A few days ago I mentioned Changeset 384 which included a new command, django-admin.py inspectdb <dbname>. It has also been tweaked and improved since it was initially committed. The other day I tried it out on a simple database structure, but I decided to throw a more complex example at it.
I decided to take the final depot application from the excellent Agile Web Development with Rails book. Beta books rule by the way. I executed the SQL in rails-code/depot_final/db/create.sql
from the the code tarball to set up the database structure. I then created a new project with django-admin startproject
and edited settings/main.py
to tell Django how to log in to my mysql database. After exporting the correct DJANGO_SETTINGS_MODULE
I ran django-admin.py inspectdb depot_rails
which gave me the following model:
# This is an auto-generated Django model module.
# You'll have to do the following manually to clean this up:
# * Rearrange models' order
# * Add primary_key=True to one field in each model.

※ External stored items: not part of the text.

-- ==== Sys2Proof/Machine/Samples.lean ====
section
/-! DEFINITION. The Sample Path, Chapter 3: judgement, forward policies and deliveries, and the aging sweep of R19. -/

namespace Sys2Proof.Machine

/-- A status code that names no status is FAULT (R41). -/
def sensorStatusOf (b : Byte) : SensorStatus := (ofCode allSensorStatus b.toNat).getD .fault

/-- The quantity is a relative humidity (R42). -/
def PointDef.isRh (d : PointDef) : Bool := decide (d.role = .sensor .airRh ∨ d.role = .sensor .outdoorRh)

/-- The judged value, R42. -/
def judgedValue (d : PointDef) (value : Int) : Int := if d.isRh && decide (1000 < value) then 1000 else value

/-- The quality byte of a sample for a defined sensor, R43. -/
def judgeSample (d : PointDef) (value : Int) (st : SensorStatus) : QualityByte :=
  let v := judgedValue d value
  if st ≠ .ok then .suspectStatus
  else if d.isRh && decide (v < 0) then .suspectRange
  else if v < d.low ∨ d.high < v then .suspectRange
  else .good

/-- A judged sample on a status record, Table 1-7. -/
def PointStatus.judged (st : PointStatus) (good : Bool) (value : Int) : PointStatus :=
  if good then { st with quality := .good, value := value, age := 0 } else { st with quality := .suspect }

/-- The forward decision, R45 to R47, from the status record before the sample; under EVERY_N the counter has already
been raised. NONE keeps every sample (R45), also after an eviction, where R50 would have it offered (log 44). -/
def forwardDue (d : PointDef) (st : PointStatus) (value : Int) : Bool :=
  let forced := st.missed || decide (st.quality = .unknown ∨ st.quality = .lost)
  match d.policy with
  | .all => true
  | .none => false
  | .everyN => forced || decide (d.n ≤ st.counter + 1)
  | .onChange => forced || decide (d.delta ≤ (value - st.forwarded).natAbs) || decide (d.stale ≤ st.forwardAge)

/-- The EVERY_N counter after a sample, R46. -/
def counterAfter (d : PointDef) (st : PointStatus) (due : Bool) : Nat :=
  if d.policy = .everyN then (if due then 0 else st.counter + 1) else st.counter

/-- The forward bookkeeping after an offer, R45. -/
def PointStatus.offered (st : PointStatus) (forwarded : Bool) (value : Int) : PointStatus :=
  if forwarded then { st with forwarded := value, forwardAge := 0, missed := false } else { st with missed := true }

/-- Deliver a judged sample to its consumers, R53 and R54. -/
def State.deliverSample (d : PointDef) (before : Quality) (good : Bool) (value : Int) (s : State) : State :=
  let after : Quality := if good then .good else .suspect
  match d.role with
  | .sensor .occupancy => s.deliverOccupancy d (good && decide (0 < value)) (decide (before ≠ after))
  | .sensor .coverPosition => s.deliverPosition d.id after (some value)
  | _ => s

/-- A SAMPLE for a defined sensor, R44. -/
def State.sensorSample (d : PointDef) (seq : Byte) (value : Int) (status : Byte) (s : State) : State :=
  let st := s.status d.id
  let q := judgeSample d value (sensorStatusOf status)
  let v := judgedValue d value
  let good := decide (q = .good)
  let due := forwardDue d st v
  let s1 := s.modStatus d.id fun x => { x.judged good v with counter := counterAfter d st due }
  let s2 :=
    if due then
      let r := s1.offerSample d.id seq value status q
      r.1.modStatus d.id fun x => x.offered r.2 v
    else s1
  s2.deliverSample d st.quality good v

/-- A SAMPLE handed to the Sample Path, R41 and R55. -/
def State.takeSample (id : PointId) (seq : Byte) (value : Int) (status : Byte) (s : State) : State :=
  match s.point id with
  | none => (s.offerSample id seq value status .unlisted).1
  | some d =>
    if d.isSensor then s.sensorSample d seq value status else (s.offerSample id seq value status .notSensor).1

/-! ### Changes of quality that no sample makes, R53 and R54 -/

/-- Deliver a change of a point's quality to its consumer. -/
def State.deliverQuality (d : PointDef) (after : Quality) (s : State) : State :=
  match d.role with
  | .sensor .occupancy => s.deliverOccupancy d false true
  | .sensor .coverPosition => s.deliverPosition d.id after none
  | _ => s

/-- Deliver the changes between two Point Status tables, in the order of the definitions, which the spec does not give
(logs 15, 62). -/
def State.deliverChanges (before s : State) : State :=
  forEach s.points (fun d t =>
    let q := (s.status d.id).quality
    if (before.status d.id).quality = q then t else t.deliverQuality d q) s

/-! ### The aging sweep, R19 -/

/-- The saturation limit of the ages, Table 1-6. -/
def ageLimit : Nat := 65535

/-- One record of the sweep. -/
def PointStatus.aged (st : PointStatus) (d : PointDef) : PointStatus :=
  let ages := decide (st.quality = .good ∨ st.quality = .suspect ∨ st.quality = .stale)
  let age := if ages then satSucc ageLimit st.age else st.age
  { st with age := age, quality := if st.quality = .good ∧ d.stale < age then .stale else st.quality
            forwardAge := if d.isSensor then satSucc ageLimit st.forwardAge else st.forwardAge }

/-- Apply a function of the definition to every record of a defined point. -/
def State.mapTable (f : PointDef → PointStatus → PointStatus) (s : State) : State :=
  { s with table := s.table.map fun r =>
      match s.point r.id with
      | some d => { r with st := f d r.st }
      | none => r }

/-- The aging sweep with its deliveries, R19 and R20. -/
def State.agingSweep (s : State) : State := State.deliverChanges s (s.mapTable fun d st => st.aged d)

end Sys2Proof.Machine
end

# Feel free to rename the models, but don't rename
# db_table values or field names.
#
# Also note: You'll have to insert the output of
# 'django-admin.py sqlinitialdata [appname]'
# into your database.
from django.core import meta
class LineItem(meta.Model):
db_table = 'line_items'
fields = (
meta.IntegerField('id'),
meta.IntegerField('product_id'),
meta.IntegerField('order_id'),
meta.IntegerField('quantity'),
meta.FloatField('unit_price'),
)
class Order(meta.Model):
db_table = 'orders'
fields = (
meta.IntegerField('id'),
meta.CharField('name', maxlength=100),
meta.CharField('email', maxlength=255),
meta.TextField('address'),
meta.CharField('pay_type', maxlength=10),
meta.DateTimeField('shipped_at'),
)
class Product(meta.Model):
db_table = 'products'
fields = (
meta.IntegerField('id'),
meta.CharField('title', maxlength=100),
meta.TextField('description'),
meta.CharField('image_url', maxlength=200),
meta.FloatField('price'),
meta.DateTimeField('date_available'),
)
class User(meta.Model):
db_table = 'users'
fields = (
meta.IntegerField('id'),
meta.CharField('name', maxlength=100),
meta.CharField('hashed_password', maxlength=40),
)
Per the comment block at the top, you’re not home free yet, but at lot of tedious work has been done for you. This should definitely jumpstart the porting of existing applications to the Django platform.